13 January, 2015 at 02:44 #9104Plano ChadParticipantDrew,
I’m no soldering expert by any means but I learned quite a bit soldering up my ESCs for the Tri-copter. I did invest in a Weller WES51 adjustable heat soldering station (I needed one anyway). I agree with Terje. I used a fairly high heat to try to get my work done quickly before the board became overheated. I tinned the three servo leads and melted small dabs of 60/40 rosin core solder onto each of the three pads being careful not to allow them to bleed over to each other. Then, holding one wire at a time, I laid the wire on top of the blob of solder and heated the wire until it sunk down into the solder, then removed heat. You’ll have to hold the wire in place with two fingers for a second until the solder hardens, then move on to the next wire. By the way, as Terje mentioned, if you don’t already have a desoldering pump, I recommend you pick one up. I’d never used one before until the Tri-copter. They’re cheap and I’m impressed with how useful they are for sucking the old solder off the ESC boards. Good Luck!15 January, 2015 at 17:26 #9266hsamuelsParticipantTerje, that wire mesh guard comes in sizes from 3mm-10mm. Is that the maximum diameter of the mesh when compressed to insert wires, or it is the diameter of the mesh in its ‘resting’ position?
15 January, 2015 at 17:33 #9267TerjeModeratorThat is the diameter in its resting position. Actually it is its “diameter” when pressed flat and not expanded at all. 6mm wire mesh will easily hold 3x 18AWG+ 2x servo leads. I use a lighter on the ends before expanding the mesh to avoid it falling apart (unraveling?). I use only 3 and 6mm wire mesh.
15 January, 2015 at 18:07 #9269hsamuelsParticipantThank you! I was also going to ask if it really was the diameter, or the width of the flattened material. But I figured that you would be clear about it.
16 January, 2015 at 09:28 #9310Robert CParticipantI ordered a lot of new wires and wiring materials, I think I will start a new thread with a tutorial how to get it all in properly when it arrives. If anyone actually wants to see that?
Btw, I also tried to put the sleeving of a rope around the wires, it is a really nice sleeve, like the best you will ever get, but it’s too thick to get every wire sleeved like that.

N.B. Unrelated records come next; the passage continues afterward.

-- ==== Sys2Proof/Laws/State.lean ====
section
/-! SUPPORT. What each update of the state leaves in each field, one lemma a field, so that no later proof unfolds a record update. -/

namespace Sys2Proof.Machine

variable (s : State)

@[simp] theorem State.setReg_regs (i : Reg) (v : Word) : (s.setReg i v).regs = s.regs.set i v := rfl
@[simp] theorem State.setReg_cmd (i : Reg) (v : Word) : (s.setReg i v).cmd = s.cmd := rfl
@[simp] theorem State.setReg_busy (i : Reg) (v : Word) : (s.setReg i v).busy = s.busy := rfl
@[simp] theorem State.setReg_done (i : Reg) (v : Word) : (s.setReg i v).done = s.done := rfl
@[simp] theorem State.setReg_flag (i : Reg) (v : Word) : (s.setReg i v).flag = s.flag := rfl
@[simp] theorem State.setReg_bwe (i : Reg) (v : Word) : (s.setReg i v).bwe = s.bwe := rfl
@[simp] theorem State.setReg_err (i : Reg) (v : Word) : (s.setReg i v).err = s.err := rfl
@[simp] theorem State.setReg_ie (i : Reg) (v : Word) : (s.setReg i v).ie = s.ie := rfl
@[simp] theorem State.setReg_mlen (i : Reg) (v : Word) : (s.setReg i v).mlen = s.mlen := rfl
@[simp] theorem State.setReg_msg (i : Reg) (v : Word) : (s.setReg i v).msg = s.msg := rfl
@[simp] theorem State.setReg_msgMax (i : Reg) (v : Word) : (s.setReg i v).msgMax = s.msgMax := rfl
@[simp] theorem State.setReg_agenda (i : Reg) (v : Word) : (s.setReg i v).agenda = s.agenda := rfl
@[simp] theorem State.setReg_replies (i : Reg) (v : Word) : (s.setReg i v).replies = s.replies := rfl
@[simp] theorem State.setReg_msgByte (i : Reg) (v : Word) (a : Nat) : (s.setReg i v).msgByte a = s.msgByte a := rfl

@[simp] theorem State.setPair_cmd (n : Reg) (v : DWord) : (s.setPair n v).cmd = s.cmd := rfl
@[simp] theorem State.setPair_busy (n : Reg) (v : DWord) : (s.setPair n v).busy = s.busy := rfl
@[simp] theorem State.setPair_done (n : Reg) (v : DWord) : (s.setPair n v).done = s.done := rfl
@[simp] theorem State.setPair_flag (n : Reg) (v : DWord) : (s.setPair n v).flag = s.flag := rfl
@[simp] theorem State.setPair_bwe (n : Reg) (v : DWord) : (s.setPair n v).bwe = s.bwe := rfl
@[simp] theorem State.setPair_err (n : Reg) (v : DWord) : (s.setPair n v).err = s.err := rfl
@[simp] theorem State.setPair_ie (n : Reg) (v : DWord) : (s.setPair n v).ie = s.ie := rfl
@[simp] theorem State.setPair_mlen (n : Reg) (v : DWord) : (s.setPair n v).mlen = s.mlen := rfl
@[simp] theorem State.setPair_msg (n : Reg) (v : DWord) : (s.setPair n v).msg = s.msg := rfl
@[simp] theorem State.setPair_msgMax (n : Reg) (v : DWord) : (s.setPair n v).msgMax = s.msgMax := rfl
@[simp] theorem State.setPair_agenda (n : Reg) (v : DWord) : (s.setPair n v).agenda = s.agenda := rfl
@[simp] theorem State.setPair_replies (n : Reg) (v : DWord) : (s.setPair n v).replies = s.replies := rfl
@[simp] theorem State.setPair_msgByte (n : Reg) (v : DWord) (a : Nat) : (s.setPair n v).msgByte a = s.msgByte a := rfl

@[simp] theorem State.setField_cmd (i : Reg) (v : Nat) : (s.setField i v).cmd = s.cmd := rfl
@[simp] theorem State.setField_busy (i : Reg) (v : Nat) : (s.setField i v).busy = s.busy := rfl
@[simp] theorem State.setField_done (i : Reg) (v : Nat) : (s.setField i v).done = s.done := rfl
@[simp] theorem State.setField_flag (i : Reg) (v : Nat) : (s.setField i v).flag = s.flag := rfl
@[simp] theorem State.setField_bwe (i : Reg) (v : Nat) : (s.setField i v).bwe = s.bwe := rfl
@[simp] theorem State.setField_err (i : Reg) (v : Nat) : (s.setField i v).err = s.err := rfl
@[simp] theorem State.setField_ie (i : Reg) (v : Nat) : (s.setField i v).ie = s.ie := rfl
@[simp] theorem State.setField_mlen (i : Reg) (v : Nat) : (s.setField i v).mlen = s.mlen := rfl
@[simp] theorem State.setField_msg (i : Reg) (v : Nat) : (s.setField i v).msg = s.msg := rfl
@[simp] theorem State.setField_msgMax (i : Reg) (v : Nat) : (s.setField i v).msgMax = s.msgMax := rfl
@[simp] theorem State.setField_agenda (i : Reg) (v : Nat) : (s.setField i v).agenda = s.agenda := rfl
@[simp] theorem State.setField_replies (i : Reg) (v : Nat) : (s.setField i v).replies = s.replies := rfl
@[simp] theorem State.setField_msgByte (i : Reg) (v : Nat) (a : Nat) : (s.setField i v).msgByte a = s.msgByte a := rfl

@[simp] theorem State.setScalar_cmd (i : Reg) (v : Nat) : (s.setScalar i v).cmd = s.cmd := rfl
@[simp] theorem State.setScalar_busy (i : Reg) (v : Nat) : (s.setScalar i v).busy = s.busy := rfl
@[simp] theorem State.setScalar_done (i : Reg) (v : Nat) : (s.setScalar i v).done = s.done := rfl
@[simp] theorem State.setScalar_flag (i : Reg) (v : Nat) : (s.setScalar i v).flag = s.flag := rfl
@[simp] theorem State.setScalar_bwe (i : Reg) (v : Nat) : (s.setScalar i v).bwe = s.bwe := rfl
@[simp] theorem State.setScalar_err (i : Reg) (v : Nat) : (s.setScalar i v).err = s.err := rfl
@[simp] theorem State.setScalar_ie (i : Reg) (v : Nat) : (s.setScalar i v).ie = s.ie := rfl
@[simp] theorem State.setScalar_mlen (i : Reg) (v : Nat) : (s.setScalar i v).mlen = s.mlen := rfl
@[simp] theorem State.setScalar_msg (i : Reg) (v : Nat) : (s.setScalar i v).msg = s.msg := rfl
@[simp] theorem State.setScalar_msgMax (i : Reg) (v : Nat) : (s.setScalar i v).msgMax = s.msgMax := rfl
@[simp] theorem State.setScalar_agenda (i : Reg) (v : Nat) : (s.setScalar i v).agenda = s.agenda := rfl
@[simp] theorem State.setScalar_replies (i : Reg) (v : Nat) : (s.setScalar i v).replies = s.replies := rfl
@[simp] theorem State.setScalar_msgByte (i : Reg) (v : Nat) (a : Nat) : (s.setScalar i v).msgByte a = s.msgByte a := rfl

@[simp] theorem State.setPoint_cmd (i : Reg) (P : Point) : (s.setPoint i P).cmd = s.cmd := rfl
@[simp] theorem State.setPoint_busy (i : Reg) (P : Point) : (s.setPoint i P).busy = s.busy := rfl
@[simp] theorem State.setPoint_done (i : Reg) (P : Point) : (s.setPoint i P).done = s.done := rfl
@[simp] theorem State.setPoint_flag (i : Reg) (P : Point) : (s.setPoint i P).flag = s.flag := rfl
@[simp] theorem State.setPoint_bwe (i : Reg) (P : Point) : (s.setPoint i P).bwe = s.bwe := rfl
@[simp] theorem State.setPoint_err (i : Reg) (P : Point) : (s.setPoint i P).err = s.err := rfl
@[simp] theorem State.setPoint_ie (i : Reg) (P : Point) : (s.setPoint i P).ie = s.ie := rfl
@[simp] theorem State.setPoint_mlen (i : Reg) (P : Point) : (s.setPoint i P).mlen = s.mlen := rfl
@[simp] theorem State.setPoint_msg (i : Reg) (P : Point) : (s.setPoint i P).msg = s.msg := rfl
@[simp] theorem State.setPoint_msgMax (i : Reg) (P : Point) : (s.setPoint i P).msgMax = s.msgMax := rfl
@[simp] theorem State.setPoint_agenda (i : Reg) (P : Point) : (s.setPoint i P).agenda = s.agenda := rfl
@[simp] theorem State.setPoint_replies (i : Reg) (P : Point) : (s.setPoint i P).replies = s.replies := rfl
@[simp] theorem State.setPoint_msgByte (i : Reg) (P : Point) (a : Nat) : (s.setPoint i P).msgByte a = s.msgByte a := rfl
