/-! ### One step of each command -/

theorem test_nop : gives 0x0 (loaded []) 6 [] := by decide +kernel
theorem test_zeroize : gives 0x1 (loaded [(7, ones)] 65535#16 [1, 2, 3, 4, 5]) 6 [(7, 0#256)] ∧
    givesMsg 0x1 (loaded [(7, ones)] 65535#16 [1, 2, 3, 4, 5]) 6 0 [0, 0, 0, 0, 0] := by decide +kernel
theorem test_fadd : gives 0x21310 (loaded [(1, p_1), (2, 0x2#256)]) 6 [(3, 1#256)] ∧
    gives 0x11110 (loaded [(1, keyA)]) 6 [(1, 0x13#256)] := by decide +kernel
theorem test_fsub : gives 0x21311 (loaded [(1, 0x5#256), (2, 0x7#256)]) 6 [(3, 0x7fffffffffffffffffffffffffffffffffffffffffffffffffffffffffffffeb#256)] ∧
    gives 0x11311 (loaded [(1, ones)]) 6 [(3, 0#256)] := by decide +kernel
theorem test_fmul : gives 0x21312 (loaded [(1, keyA), (2, 0x4#256)]) 6 [(3, 0x26#256)] ∧
    gives 0x21312 (loaded [(1, ones), (2, ones)]) 6 [(3, 0x144#256)] := by decide +kernel
theorem test_fsqr : gives 0x1213 (loaded [(1, rootI)]) 6 [(2, p_1)] := by decide +kernel
theorem test_finv : gives 0x1214 (loaded [(1, 0xffffffffffffffffffffffffffffffffffffffffffffffffffffffffffffffed#256), (2, old)]) 6 [(2, 0#256)] ∧
    gives 0x1114 (loaded [(1, 0x3ffffffffffffffffffffffffffffffffffffffffffffffffffffffffffffff7#256)]) 6 [(1, 0x2#256)] := by decide +kernel
theorem test_fcswap : gives 0x12115 (loaded [(1, 1#256), (2, ones)]) 6 [(1, ones), (2, 1#256)] ∧
    gives 0x32115 (loaded [(1, 1#256), (2, ones), (3, 0x2#256)]) 6 [] ∧
    gives 0x21115 (loaded [(1, 1#256), (2, ones)]) 6 [] := by decide +kernel
theorem test_fcan : gives 0x1216 (loaded [(1, 0xffffffffffffffffffffffffffffffffffffffffffffffffffffffffffffffec#256)]) 6 [(2, p_1)] ∧
    gives 0x1216 (loaded [(1, ones)]) 6 [(2, 0x12#256)] := by decide +kernel
theorem test_sclamp : gives 0x1220 (loaded [(1, ones)]) 6 [(2, 0x7ffffffffffffffffffffffffffffffffffffffffffffffffffffffffffffff8#256)] ∧
    gives 0x1220 (loaded [(1, 0x8000000000000000000000000000000000000000000000000000000000000007#256)]) 6 [(2, keyA)] := by decide +kernel
theorem test_sred : gives 0x2321 (loaded [(3, 1#256)]) 6 [(3, 0xffffffffffffffffffffffffffffffec6ef5bf4737dcf70d6ec31748d98951d#256)] ∧
    gives 0x2121 (loaded [(2, ones), (3, ones)]) 6 [(1, 0x399411b7c309a3dceec73d217f5be65d00e1ba768859347a40611e3449c0f00#256)] := by decide +kernel
theorem test_smuladd : gives 0x432122 (loaded [(2, 0x2#256), (3, 0x3#256), (4, 0x4#256)]) 6 [(1, 0xe#256)] ∧
    gives 0x432122 (loaded [(2, ones), (3, ones), (4, ones)]) 6 [(1, 0x399411b7c309a3dceec73d217f5be671dfdb99197ff60ad252c438913f94dd1#256)] := by decide +kernel
theorem test_seq : gives 0x21023 (loaded [(1, 1#256), (2, 0x8000000000000000000000000000000000000000000000000000000000000001#256)]) 2 [] ∧
    gives 0x55023 (loaded [(5, old)]) 6 [] := by decide +kernel
theorem test_sltl : gives 0x1024 (loaded [(1, ordL)]) 2 [] ∧
    gives 0x1024 (loaded [(1, 0x9000000000000000000000000000000014def9dea2f79cd65812631a5cf5d3ec#256)]) 6 [] := by decide +kernel
theorem test_ladder : gives 0x21330 (loaded [(1, 0x449a44ba44226a50185afcc10a4c1462dd5e46824b15163b9d7c52f06be346a0#256), (2, 0x4c1cabd0a603a9103b35b326ec2466727c5fb124a4c19435db3030586768dbe6#256)]) 6 [(3, 0x5285a2775507b454f7711c4903cfec324f088df24dea948e90c6e99d3755dac3#256)] ∧
    gives 0x21330 (loaded [(1, 0x8000000000000000000000000000000000000000000000000000000000000001#256), (2, ones)]) 6 [(3, 0x12#256)] := by decide +kernel
theorem test_ladderb : gives 0x1231 (loaded [(1, keyA)]) 6 [(2, pubA)] ∧
    gives 0x1231 (loaded [(1, ordL)]) 6 [(2, 0#256)] := by decide +kernel
theorem test_padd : gives 0x21340 (loaded [(1, ptB), (2, 0#256)]) 6 [(3, 0xea6597b61bb3c380f9e4c2a8f03b12a4a2eb3745bdac20b63381207f0acc5252#256)] ∧
    gives 0x21340 (loaded [(1, ptB), (2, 0x2#256), (3, old)]) 2 [] := by decide +kernel
theorem test_pdbl : gives 0x1241 (loaded [(1, ptB)]) 6 [(2, pt2B)] ∧
    gives 0x1241 (loaded [(1, pt8)]) 6 [(2, 0#256)] := by decide +kernel
theorem test_psmulb : gives 0x1242 (loaded [(1, 0x3#256)]) 6 [(2, pt3B)] ∧
    gives 0x1242 (loaded [(1, 0#256)]) 6 [(2, 1#256)] := by decide +kernel
theorem test_pdsmul : gives 0x321443 (loaded [(1, 0x3#256), (2, 1#256), (3, ptB)]) 6 [(4, pt2B)] ∧
    gives 0x321443 (loaded [(1, 1#256), (3, 0x2#256), (4, old)]) 2 [] := by decide +kernel
theorem test_pdec : gives 0x1244 (loaded [(1, ones)]) 6 [(2, 0x8000000000000000000000000000000000000000000000000000000000000012#256)] ∧
    gives 0x1244 (loaded [(1, 0x7#256), (2, old)]) 2 [] := by decide +kernel
theorem test_e2m : gives 0x1245 (loaded [(1, ptNegB)]) 6 [(2, 0x9#256)] ∧
    gives 0x1245 (loaded [(1, 1#256)]) 6 [(2, 0#256)] := by decide +kernel
theorem test_m2e : gives 0x11346 (loaded [(1, 0x8000000000000000000000000000000000000000000000000000000000000009#256)]) 6 [(3, ptNegB)] ∧
    gives 0x21346 (loaded [(1, 0xffffffffffffffffffffffffffffffffffffffffffffffffffffffffffffffec#256), (3, old)]) 2 [] := by decide +kernel
theorem test_genkey : gives 0x3250 (loaded [(3, ones)]) 6 [(2, 0x7ffffffffffffffffffffffffffffffffffffffffffffffffffffffffffffff8#256), (3, 0x225aaaae538c4d6a3a9d60d113760f5a73a387519560e665f33452372c0d7c84#256)] ∧
    gives 0x1250 (loaded [(1, 0xc000000000000000000000000000000000000000000000000000000000000007#256)]) 6 [(2, keyA), (3, pubA)] := by decide +kernel
theorem test_shared : gives 0x21351 (loaded [(1, 0#256), (2, 0x9a2f809442bdcf99d8cb66ab406d913bba95f9f562c77b978c251b69292e0a4#256)]) 6 [(3, 0x754371e03e535cf6bd4470672c0ce9d26e177e4a3e6f0e11d51cbfc1f42aadad#256)] ∧
    gives 0x21351 (loaded [(1, keyA), (2, p_1)]) 6 [(3, 0#256)] := by decide +kernel

/-! ### Signing and verifying; `H` is a table of the hash values that part 2.7 of the vectors gives -/

/-- The two hash values of the signature vector (part 2.7), by the number of the 69 input bytes. -/
def tableHash (bs : List Byte) : DWord :=
  if bs.length = 69 ∧ leBytes bs = 0x5040302014000000000000000000000000000000000000000000000000000000000000000fffffffffffffffffffffffffffffffffffffffffffffffffffffffffffffffe then
    0xec8f6bec3cbe796312299d8467dd2e8f530a1d96efee5d048783546bf1bc95d33f6b436ca7063ad98f99a7b236a91ebeb7c7036a824ed7ad67335ecc06547fee#512
  else if bs.length = 69 ∧ leBytes bs = 0x504030201d11144a03a99b8559991e1b02adb476f022f82391bad83787c52af2c97473e69e9f18c02f803bc78ea0f86fdcffc9e56e1cf077a5530c21745b7b3a8d3aae4dd then
    0xb1403bd259cce3125bd3a8576c8737177a4204bbeeb99d459837b6604e48d792ad59cf1cd6f619a83e7e853c73aaba5c60d4cb5112f21cd88584c7f8fada910c#512
  else 0#512

/-- The signature of 01 02 03 04 05 under `keyA`, with the padding block of the vectors. -/
theorem test_sign_vector : sign tableHash 0xfffffffffffffffffffffffffffffffffffffffffffffffffffffffffffffffe#256 keyA [1, 2, 3, 4, 5] none
    = sigS ++ sigR := by
  simp only [sign, keyPoint, smul_eq_ext base_onCurve]
  decide +kernel

theorem test_sign_errors : givesMsg 0x1252 (loaded [] 4096#16) 6 4096 [0, 0] ∧ givesMsg 0x1252 (loaded [] 4097#16) 0x402 4097 [0, 0] := by decide +kernel
theorem test_signr_errors : givesMsg 0x41253 (loaded [] 4096#16) 6 4096 [0, 0] ∧ givesMsg 0x41253 (loaded [] 4097#16) 0x402 4097 [0, 0] := by decide +kernel
/-- V13, V15: `S + L` fails the range check, a `u` on the twist has no point. -/
theorem test_verify : gives 0x43054 (loaded [(3, pubA), (4, sigR), (5, 0x962076b2b61fddbada51eb14c855b36d9fb836bc8e42577e3311798bf1eb79b2#256)] 5#16 [1, 2, 3, 4, 5]) 2 [] ∧
    gives 0x43054 (loaded [(3, 2#256), (4, sigR), (5, sigS)] 5#16 [1, 2, 3, 4, 5]) 2 [] := by decide +kernel
theorem test_signmsg : givesMsg 0x1055 (loaded [(1, keyA)] 4033#16 [1, 2]) 0x402 4033 [1, 2] ∧
    gives 0x1055 (loaded [(1, keyA)] 4032#16 [1, 2]) 6 [] := by decide +kernel
/-- A message below 64 bytes is a rejection; a signed message whose last 32 bytes are `S + L` is one too. -/
theorem test_openmsg : givesMsg 0x3056 (loaded [(3, pubA)] 63#16 [1, 2]) 2 0 [1, 2] ∧
    givesMsg 0x3056 (loaded [(3, pubA)] 64#16 (registerBytes sigR ++ registerBytes 0x962076b2b61fddbada51eb14c855b36d9fb836bc8e42577e3311798bf1eb79b2#256)) 2 0
      [0xdd, 0xe4] := by decide +kernel
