-- ==== Sys2Proof/Syntax.lean ====
section
/-! DEFINITION. The instructions of the Voxium set as syntax (chapters 02 to 22 of the spec): one operand record per tail
shape, and Instr, one constructor per row of the opcode table. Register fields are the raw 6-bit codes of R47; which
codes an instruction accepts is WellFormed's matter. -/
namespace Sys2Proof

/-- A 6-bit register field (R47). -/
abbrev Reg := BitVec 6

/-- A register of the host's BAR 0, of a core's debug module or of a die's histogram engine that has no behaviour of
its own beyond R5 (Tables 19.3, 19.10, 22.3, 22.5); `other` is any other offset, which is reserved or read only. -/
inductive PlainReg where
  | modId
  | gvec
  | hingeEn (port : BitVec 3)
  | msix (vec : BitVec 11) (word : BitVec 2)
  | dctl
  | dacc
  | ddata
  | ibp (n : BitVec 2)
  | wp (m : BitVec 1)
  | wpm (m : BitVec 1)
  | hctl (die : BitVec 4)
  | hbase (die : BitVec 4)
  | obs (die : BitVec 4)
  | other (off : BitVec 24)
deriving DecidableEq, Repr

/-- What a request from another module asks (chapter 10 at system scope, R446). -/
inductive HingeOp where
  | message (srcX srcY coreX coreY : BitVec 10) (cls : BitVec 2) (words : List (BitVec 64))
  | read (addr : BitVec 48) (len : Nat)
  | write (addr : BitVec 48) (bytes : List (BitVec 8))
deriving DecidableEq, Repr

/-- A request that arrives on a Hinge port: the module and context it comes from, the context it names here (R446). -/
structure HingeReq where
  fromMod : BitVec 16
  fromCtx : BitVec 4
  ctx : BitVec 4
  op : HingeOp
deriving DecidableEq, Repr

/-- The port kinds of R387, in that order. -/
inductive LinkKind where
  | nearMesh | memoryTree | bridge | modulePort | hostLink
deriving DecidableEq, Repr

/-- One link: its kind, the die it belongs to and its index there (R469, R494). -/
structure LinkId where
  kind : LinkKind
  die : BitVec 4
  index : Nat
deriving DecidableEq, Repr

/-- What the power manager measures in one window (R478): module power in milliwatts, junction temperature of each die
in tenths of a degree. -/
structure PowerSense where
  milliwatts : Nat
  tempTenths : List Nat
deriving DecidableEq, Repr

/-- An entry of the repair map (R474): a core, and the core of a spare cluster of its die that stands for it; a cluster, and the spare
cluster; an SRAM word that failed the self-test (Table 21.9, step 2); a retired frame. -/
inductive Repair where
  | core (die clu core spareClu spareCore : Nat)
  | cluster (die clu spare : Nat)
  | word (loc : Nat)
  | frame (n : Nat)
deriving DecidableEq, Repr

/-- What a start finds (Table 21.9): whether every step of it ends (R480), SRAM words that fail the self-test, whether HBM and the
links train, and whether they do when the recovery image boots (R481), the firmware images in load order and the recovery image, each
an object with its signature block (log 86), the key slots in the management store, and the fuses: security versions, digests of the
key slots (R482), manufacturing repairs (R474). -/
structure StartInput where
  ends : Bool
  failedWords : List Nat
  hbmTrains : Bool
  linksTrain : Bool
  recoveryTrains : Bool
  images : List (List (BitVec 8))
  recovery : List (List (BitVec 8))
  keys : List (List (BitVec 8))
  fuses : List (BitVec 8)
  keyDigests : List (List (BitVec 8))
  made : List Repair
deriving DecidableEq, Repr

/-- How a training ends (R445, Table 19.1): up with so many lanes and the remote module's MODID, or not up; whether the partner has FLIT mode. -/
structure Training where
  up : Bool
  lanes : BitVec 5
  rid : BitVec 16
  flit : Bool
deriving DecidableEq, Repr

/-- K tail of 16 bits (R48). -/
structure K16 where
  k : BitVec 16
deriving DecidableEq, Repr

/-- K tail of 32 bits (R48). -/
structure K32 where
  k : BitVec 32
deriving DecidableEq, Repr

/-- K tail of 64 bits (R48). -/
structure K64 where
  k : BitVec 64
deriving DecidableEq, Repr

/-- RR: G destination, G sources A and B (R99). -/
structure GGG where
  d : Reg
  a : Reg
  b : Reg
deriving DecidableEq, Repr

/-- RR: G destination, G source A. -/
structure GG where
  d : Reg
  a : Reg
deriving DecidableEq, Repr

/-- RRX: G destination, G sources A, B and C (R101). -/
structure GGGG where
  d : Reg
  a : Reg
  b : Reg
  c : Reg
deriving DecidableEq, Repr

/-- I tail (R102). -/
structure GGI10 where
  d : Reg
  a : Reg
  imm : BitVec 10
deriving DecidableEq, Repr

/-- IX tail (R102). -/
structure GGI26 where
  d : Reg
  a : Reg
  imm : BitVec 26
deriving DecidableEq, Repr

/-- SH tail (R103). -/
structure ShiftI where
  d : Reg
  a : Reg
  amt : BitVec 6
deriving DecidableEq, Repr

/-- G destination, K tail of 16 bits (R105). -/
structure GK16 where
  d : Reg
  k : BitVec 16
deriving DecidableEq, Repr

/-- F destination, K tail of 16 bits (R191). -/
structure FK16 where
  d : Reg
  k : BitVec 16
deriving DecidableEq, Repr

/-- G destination, K tail of 32 bits (R105). -/
structure GK32 where
  d : Reg
  k : BitVec 32
deriving DecidableEq, Repr

/-- F destination, K tail of 32 bits (R191). -/
structure FK32 where
  d : Reg
  k : BitVec 32
deriving DecidableEq, Repr

/-- G destination, K tail of 64 bits (R105). -/
structure GK64 where
  d : Reg
  k : BitVec 64
deriving DecidableEq, Repr

/-- F destination, K tail of 64 bits (R191). -/
structure FK64 where
  d : Reg
  k : BitVec 64
deriving DecidableEq, Repr

/-- lea with an M tail (R107). -/
structure LeaM where
  d : Reg
  base : Reg
  sz : BitVec 2
  off : BitVec 7
deriving DecidableEq, Repr

/-- lea with an MX tail (R107). -/
structure LeaX where
  d : Reg
  base : Reg
  ix : BitVec 1
  body : BitVec 17
deriving DecidableEq, Repr

/-- BF tail (R110). -/
structure BitF where
  d : Reg
  a : Reg
  pos : BitVec 6
  lenm1 : BitVec 6
deriving DecidableEq, Repr

/-- CI tail, IMM8 (R104). -/
structure GGI8 where
  d : Reg
  a : Reg
  imm : BitVec 8
deriving DecidableEq, Repr

/-- CI tail, IMM24 (R104). -/
structure GGI24 where
  d : Reg
  a : Reg
  imm : BitVec 24
deriving DecidableEq, Repr

/-- B tail (R114). -/
structure BrB where
  a : Reg
  b : Reg
  off : BitVec 20
deriving DecidableEq, Repr

/-- B tail with the B field reserved (R115). -/
structure BrZ where
  a : Reg
  off : BitVec 20
deriving DecidableEq, Repr

/-- J tail (R116). -/
structure Jmp where
  off : BitVec 20
deriving DecidableEq, Repr

/-- J tail with a G register in D (R116, R117). -/
structure GJmp where
  d : Reg
  off : BitVec 20
deriving DecidableEq, Repr

/-- a G register in D. -/
structure GD where
  d : Reg
deriving DecidableEq, Repr

/-- rep: BL - 1, COUNT register, S - 1, W - 1, MASK (Table 4.7). -/
structure RepO where
  bl : BitVec 4
  a : Reg
  st : BitVec 3
  wr : BitVec 4
  mask : BitVec 4
deriving DecidableEq, Repr

/-- ld with an M tail. -/
structure LdM where
  d : Reg
  base : Reg
  sz : BitVec 2
  zx : BitVec 1
  off : BitVec 7
deriving DecidableEq, Repr

/-- ld with an MX tail. -/
structure LdX where
  d : Reg
  base : Reg
  sz : BitVec 2
  zx : BitVec 1
  ix : BitVec 1
  body : BitVec 17
deriving DecidableEq, Repr

/-- lda (Table 5.1). -/
structure LdaX where
  d : Reg
  base : Reg
  sz : BitVec 2
  zx : BitVec 1
  sc : BitVec 3
  gm : BitVec 2
  ix : BitVec 1
  body : BitVec 17
deriving DecidableEq, Repr

/-- ldfe and stef (Table 5.1). -/
structure FeX where
  d : Reg
  base : Reg
  sc : BitVec 3
  gm : BitVec 2
  ix : BitVec 1
  body : BitVec 17
deriving DecidableEq, Repr

/-- ldff with an M tail (SZ 3). -/
structure LdffM where
  d : Reg
  base : Reg
  off : BitVec 7
deriving DecidableEq, Repr

/-- ldff with an MX tail. -/
structure LdffX where
  d : Reg
  base : Reg
  sc : BitVec 3
  gm : BitVec 2
  ix : BitVec 1
  body : BitVec 17
deriving DecidableEq, Repr

/-- st with an M tail. -/
structure StM where
  d : Reg
  base : Reg
  sz : BitVec 2
  off : BitVec 7
deriving DecidableEq, Repr

/-- st with an MX tail. -/
structure StX where
  d : Reg
  base : Reg
  sz : BitVec 2
  ix : BitVec 1
  body : BitVec 17
deriving DecidableEq, Repr

/-- stl (Table 5.1). -/
structure StlX where
  d : Reg
  base : Reg
  sz : BitVec 2
  sc : BitVec 3
  gm : BitVec 2
  ix : BitVec 1
  body : BitVec 17
deriving DecidableEq, Repr

/-- feset with an M tail. -/
structure FesetM where
  val : BitVec 1
  base : Reg
  off : BitVec 7
deriving DecidableEq, Repr

/-- feset with an MX tail. -/
structure FesetX where
  val : BitVec 1
  base : Reg
  ix : BitVec 1
  body : BitVec 17
deriving DecidableEq, Repr

/-- fld, fst with an M tail. -/
structure FMemM where
  d : Reg
  base : Reg
  sz : BitVec 2
  off : BitVec 7
deriving DecidableEq, Repr
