-- ==== Sys2Proof/WellFormed.lean ====
section
/-! DEFINITION. Well-formed instructions: every operand field holds a code that the instruction accepts (R47, R49, R53,
R54). A step that no word encodes takes its arguments from outside and is always well formed. -/
namespace Sys2Proof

18 January, 2015 at 19:53 #9393DrewParticipanthsamuels, Terje, Plano Chad,
Thank you for the suggestions. I cleaned the board with an alcohol pad, cranked up my WLC100 with fine tip and dabbed 60/40 on each pad. The solder ran smooth. I think this time went better (pic attached)
http://s28.postimg.org/dnpse2n25/IMG_0433.jpg
I’m going to hold off on soldering anything else to the ESCs, for now. I made some bullet connector extensions and am going to use the plastic clips that already come on the small guage extensions. I know this will be messy and don’t know if it will fit through the booms, but I guess I could always go back and solder to ESCs.
Sorry for the late response, work is getting in the way of fun time. Thanks again.
18 January, 2015 at 21:29 #9396hsamuelsParticipantDrew, soldering gets a lot better with practice. Why don’t you pull a board out of an old piece of electronics and use it for practice?